**PROBLEM REQUIREMENTS**
Output all entries verbatim.

**THE DATA**
/-! ### The obligations -/

/-- Settles O49: a reset step leaves phase 0 and count 0, and a command advances the phase exactly when it counts. -/
theorem phaseClosedFormKept : Obligations.PhaseClosedFormKept := by
  intro s t hinv h
  obtain ⟨_, _, rfl⟩ | ⟨_, r, ⟨_, hr⟩, rfl⟩ := step_cases h
  case inl => exact phaseInv_of_reset rfl rfl
  case inr => exact phaseInv_effect (s := s.takeInput) hinv hr _

/-- Settles O12: n advances add n times DELTA, and the common phase they start from cancels modulo 65536. -/
theorem advancePeriod : Obligations.AdvancePeriod := by
  intro d p m n
  rw [← BitVec.toNat_inj, advance_iterate_toNat, advance_iterate_toNat]
  calc p.toNat + m * d.toNat ≡ p.toNat + n * d.toNat [MOD 65536]
      ↔ m * d.toNat ≡ n * d.toNat [MOD 65536] := Nat.ModEq.add_iff_left rfl
    _ ↔ m ≡ n [MOD 65536 / Nat.gcd d.toNat 65536] := mul_modEq_mul_iff (by decide) m n

/-- Settles O29: the effect of each of the three commands is the state it finds. -/
theorem nopAndReserved : Obligations.NopAndReserved :=
  ⟨decodeCmd_encode .nop, decodeCmd_encode .rsv3, decodeCmd_encode .rsv7,
    fun _ _ h => ⟨exec_of_ready h .nop, exec_of_ready h .rsv3, exec_of_ready h .rsv7⟩⟩

/-- Settles O30: the effect of ADV writes the phase and the count. -/
theorem advEffect : Obligations.AdvEffect := by
  refine ⟨decodeCmd_encode .adv, fun s r h => ?_⟩
  have hexec : exec .adv s = .next (effect .adv s r) := exec_of_ready h .adv
  have hregs : (effect .adv s r).regs = some { r with phase := advance s.config.delta r.phase } :=
    effect_regs h.2 .adv
  refine ⟨advance s.config.delta r.phase, advance_toNat _ _, ?result, fun t ht => ?port⟩
  case result => rw [hexec, ← hregs]; rfl
  case port =>
    obtain rfl := Host.Outcome.next.inj (hexec.symm.trans ht)
    exact phasePort_of_regs hregs

/-- Settles O54: the reset step leaves a ready state with count 0, the commands count their advances, and the closed form
holds along the whole run. -/
theorem phaseAfterRun : Obligations.PhaseAfterRun := by
  intro s w l rest hvalid hin
  have hports : s.presented = ⟨true, w⟩ := presented_of_cons hin
  have hreset := step_of_reset hvalid (by rw [hports])
  obtain ⟨t, r, hrun, ⟨_, hr⟩, hconfig, hinputs, hcount⟩ :=
    run_commands (s := { s.takeInput with regs := some Regs.reset, tickCount := 0 }) ⟨hvalid, rfl⟩ l
      (rest := rest) (by simp [hin])
  have hinv : PhaseInv t := run_keeps phaseClosedFormKept (phaseInv_of_reset rfl rfl) hrun
  refine ⟨t, r, (run_of_step_next hreset _).trans hrun, hr, ?_, hinputs⟩
  rw [hinv r hr, hcount, hconfig, Nat.zero_add]
  rfl

/-- Settles O11: a sum of two 16-bit numbers is below 131072, so the reduction takes off 65536 once or not at all. -/
theorem advanceFormula : Obligations.AdvanceFormula := by
  intro d p
  have hsum := advance_toNat d p
  have hd : d.toNat < 65536 := d.isLt
  have hp : p.toNat < 65536 := p.isLt
  refine ⟨hsum, fun hne heq => ?moves, fun hlt => by omega, fun hge => by omega⟩
  case moves =>
    rw [delta_ne_zero_iff] at hne
    rw [heq] at hsum
    omega

end Sys2Proof.Machine
end

section
/-! SUPPORT. The sine-table evaluator (R80 to R84): the sample phase as a sum, the table index as its top six bits, how
the index follows a phase offset, and the table read; then the obligations on them. -/
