-- ==== Sys2Proof/Machine/Step.lean ====
section
/-! DEFINITION. One step: an operation presented directly, else one clock tick. -/

namespace Sys2Proof.Machine

/-- With no operation presented, one clock tick (R125); the hardware itself never presents one. Otherwise the
oldest presented operation, with all its ticks (DESIGN CHOICE, log 1). -/
def step (s : State) : Host.Outcome State Fault Refusal :=
  match s.ops with
  | [] => .next (tick s)
  | w :: rest =>
    match decode w with
    | .ok i => exec i { s with ops := rest }
    | .error e => .refused (.noSuchOperation e)

/-- Present one operation by its bare table word, before any presented already. -/
def State.withFetchWord (s : State) (nbits w : Nat) : State :=
  { s with ops := tableWord nbits w :: s.ops }

end Sys2Proof.Machine
end

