theorem Passed.nextByte (v : Byte) {s u : State} {k : Nat} (h : Passed k s u) : Passed k s (nextByte (store v u)) := by
  obtain ⟨a, b, c, d, e, f⟩ := h
  unfold Machine.nextByte
  split <;> constructor <;> assumption

/-- The end of a byte after `k` ticks of the receive phase. -/
theorem Receiving.byteStored (v : Byte) {s u : State} {k : Nat} (h : Receiving s k u) (hk : 0 < k)
    (hd : s.dir = .input) :
    ByteStored v s (Machine.nextByte (store v u)) ∧ Passed k s (Machine.nextByte (store v u)) := by
  obtain ⟨st, c, sh, bc, -, rfl⟩ := h
  have hp : Passed k s (((elapseN k s).inPhase st .input c).withBits sh bc s.curbit) := by
    obtain ⟨a, b, c, d, e, f⟩ := passed_elapseN k s
    exact ⟨a, b, c, d, e, f⟩
  refine ⟨byteStored_nextByte v ?_ ?_ ?_ ?_ ?_ ?_ ?_ ?_ ?_ ?_, hp.nextByte v⟩ <;>
    first
    | (simp [hd]; done)
    | (constructor <;> simp)
    | exact elapseN_done k s hk

end Sys2Proof.Machine
end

**SOLUTION TO THE EXERCISE**
/-! ### The obligations -/

/-- Settles O49: a reset step leaves phase 0 and count 0, and a command advances the phase exactly when it counts. -/
theorem phaseClosedFormKept : Obligations.PhaseClosedFormKept := by
  intro s t hinv h
  obtain ⟨_, _, rfl⟩ | ⟨_, r, ⟨_, hr⟩, rfl⟩ := step_cases h
  case inl => exact phaseInv_of_reset rfl rfl
  case inr => exact phaseInv_effect (s := s.takeInput) hinv hr _

/-- Settles O12: n advances add n times DELTA, and the common phase they start from cancels modulo 65536. -/
theorem advancePeriod : Obligations.AdvancePeriod := by
  intro d p m n
  rw [← BitVec.toNat_inj, advance_iterate_toNat, advance_iterate_toNat]
  calc p.toNat + m * d.toNat ≡ p.toNat + n * d.toNat [MOD 65536]
      ↔ m * d.toNat ≡ n * d.toNat [MOD 65536] := Nat.ModEq.add_iff_left rfl
    _ ↔ m ≡ n [MOD 65536 / Nat.gcd d.toNat 65536] := mul_modEq_mul_iff (by decide) m n

/-- Settles O29: the effect of each of the three commands is the state it finds. -/
theorem nopAndReserved : Obligations.NopAndReserved :=
  ⟨decodeCmd_encode .nop, decodeCmd_encode .rsv3, decodeCmd_encode .rsv7,
    fun _ _ h => ⟨exec_of_ready h .nop, exec_of_ready h .rsv3, exec_of_ready h .rsv7⟩⟩

/-- Settles O30: the effect of ADV writes the phase and the count. -/
theorem advEffect : Obligations.AdvEffect := by
  refine ⟨decodeCmd_encode .adv, fun s r h => ?_⟩
  have hexec : exec .adv s = .next (effect .adv s r) := exec_of_ready h .adv
  have hregs : (effect .adv s r).regs = some { r with phase := advance s.config.delta r.phase } :=
    effect_regs h.2 .adv
  refine ⟨advance s.config.delta r.phase, advance_toNat _ _, ?result, fun t ht => ?port⟩
  case result => rw [hexec, ← hregs]; rfl
  case port =>
    obtain rfl := Host.Outcome.next.inj (hexec.symm.trans ht)
    exact phasePort_of_regs hregs

/-- Settles O54: the reset step leaves a ready state with count 0, the commands count their advances, and the closed form
holds along the whole run. -/
theorem phaseAfterRun : Obligations.PhaseAfterRun := by
  intro s w l rest hvalid hin
  have hports : s.presented = ⟨true, w⟩ := presented_of_cons hin
  have hreset := step_of_reset hvalid (by rw [hports])
  obtain ⟨t, r, hrun, ⟨_, hr⟩, hconfig, hinputs, hcount⟩ :=
    run_commands (s := { s.takeInput with regs := some Regs.reset, tickCount := 0 }) ⟨hvalid, rfl⟩ l
      (rest := rest) (by simp [hin])
  have hinv : PhaseInv t := run_keeps phaseClosedFormKept (phaseInv_of_reset rfl rfl) hrun
  refine ⟨t, r, (run_of_step_next hreset _).trans hrun, hr, ?_, hinputs⟩
  rw [hinv r hr, hcount, hconfig, Nat.zero_add]
  rfl

/-- Settles O11: a sum of two 16-bit numbers is below 131072, so the reduction takes off 65536 once or not at all. -/
theorem advanceFormula : Obligations.AdvanceFormula := by
  intro d p
  have hsum := advance_toNat d p
  have hd : d.toNat < 65536 := d.isLt
  have hp : p.toNat < 65536 := p.isLt
  refine ⟨hsum, fun hne heq => ?moves, fun hlt => by omega, fun hge => by omega⟩
  case moves =>
    rw [delta_ne_zero_iff] at hne
    rw [heq] at hsum
    omega

end Sys2Proof.Machine
end

section
/-! SUPPORT. The sine-table evaluator (R80 to R84): the sample phase as a sum, the table index as its top six bits, how
the index follows a phase offset, and the table read; then the obligations on them. -/
-- ==== Sys2Proof/Machine/Step.lean ====
section
/-! DEFINITION. One step: an operation presented directly, else one clock tick. -/

namespace Sys2Proof.Machine

/-- With no operation presented, one clock tick (R125); the hardware itself never presents one. Otherwise the
oldest presented operation, with all its ticks (DESIGN CHOICE, log 1). -/
def step (s : State) : Host.Outcome State Fault Refusal :=
  match s.ops with
  | [] => .next (tick s)
  | w :: rest =>
    match decode w with
    | .ok i => exec i { s with ops := rest }
    | .error e => .refused (.noSuchOperation e)

/-- Present one operation by its bare table word, before any presented already. -/
def State.withFetchWord (s : State) (nbits w : Nat) : State :=
  { s with ops := tableWord nbits w :: s.ops }

end Sys2Proof.Machine
end

theorem Passed.nextByte (v : Byte) {s u : State} {k : Nat} (h : Passed k s u) : Passed k s (nextByte (store v u)) := by
  obtain ⟨a, b, c, d, e, f⟩ := h
  unfold Machine.nextByte
  split <;> constructor <;> assumption

/-- The end of a byte after `k` ticks of the receive phase. -/
theorem Receiving.byteStored (v : Byte) {s u : State} {k : Nat} (h : Receiving s k u) (hk : 0 < k)
    (hd : s.dir = .input) :
    ByteStored v s (Machine.nextByte (store v u)) ∧ Passed k s (Machine.nextByte (store v u)) := by
  obtain ⟨st, c, sh, bc, -, rfl⟩ := h
  have hp : Passed k s (((elapseN k s).inPhase st .input c).withBits sh bc s.curbit) := by
    obtain ⟨a, b, c, d, e, f⟩ := passed_elapseN k s
    exact ⟨a, b, c, d, e, f⟩
  refine ⟨byteStored_nextByte v ?_ ?_ ?_ ?_ ?_ ?_ ?_ ?_ ?_ ?_, hp.nextByte v⟩ <;>
    first
    | (simp [hd]; done)
    | (constructor <;> simp)
    | exact elapseN_done k s hk

end Sys2Proof.Machine
end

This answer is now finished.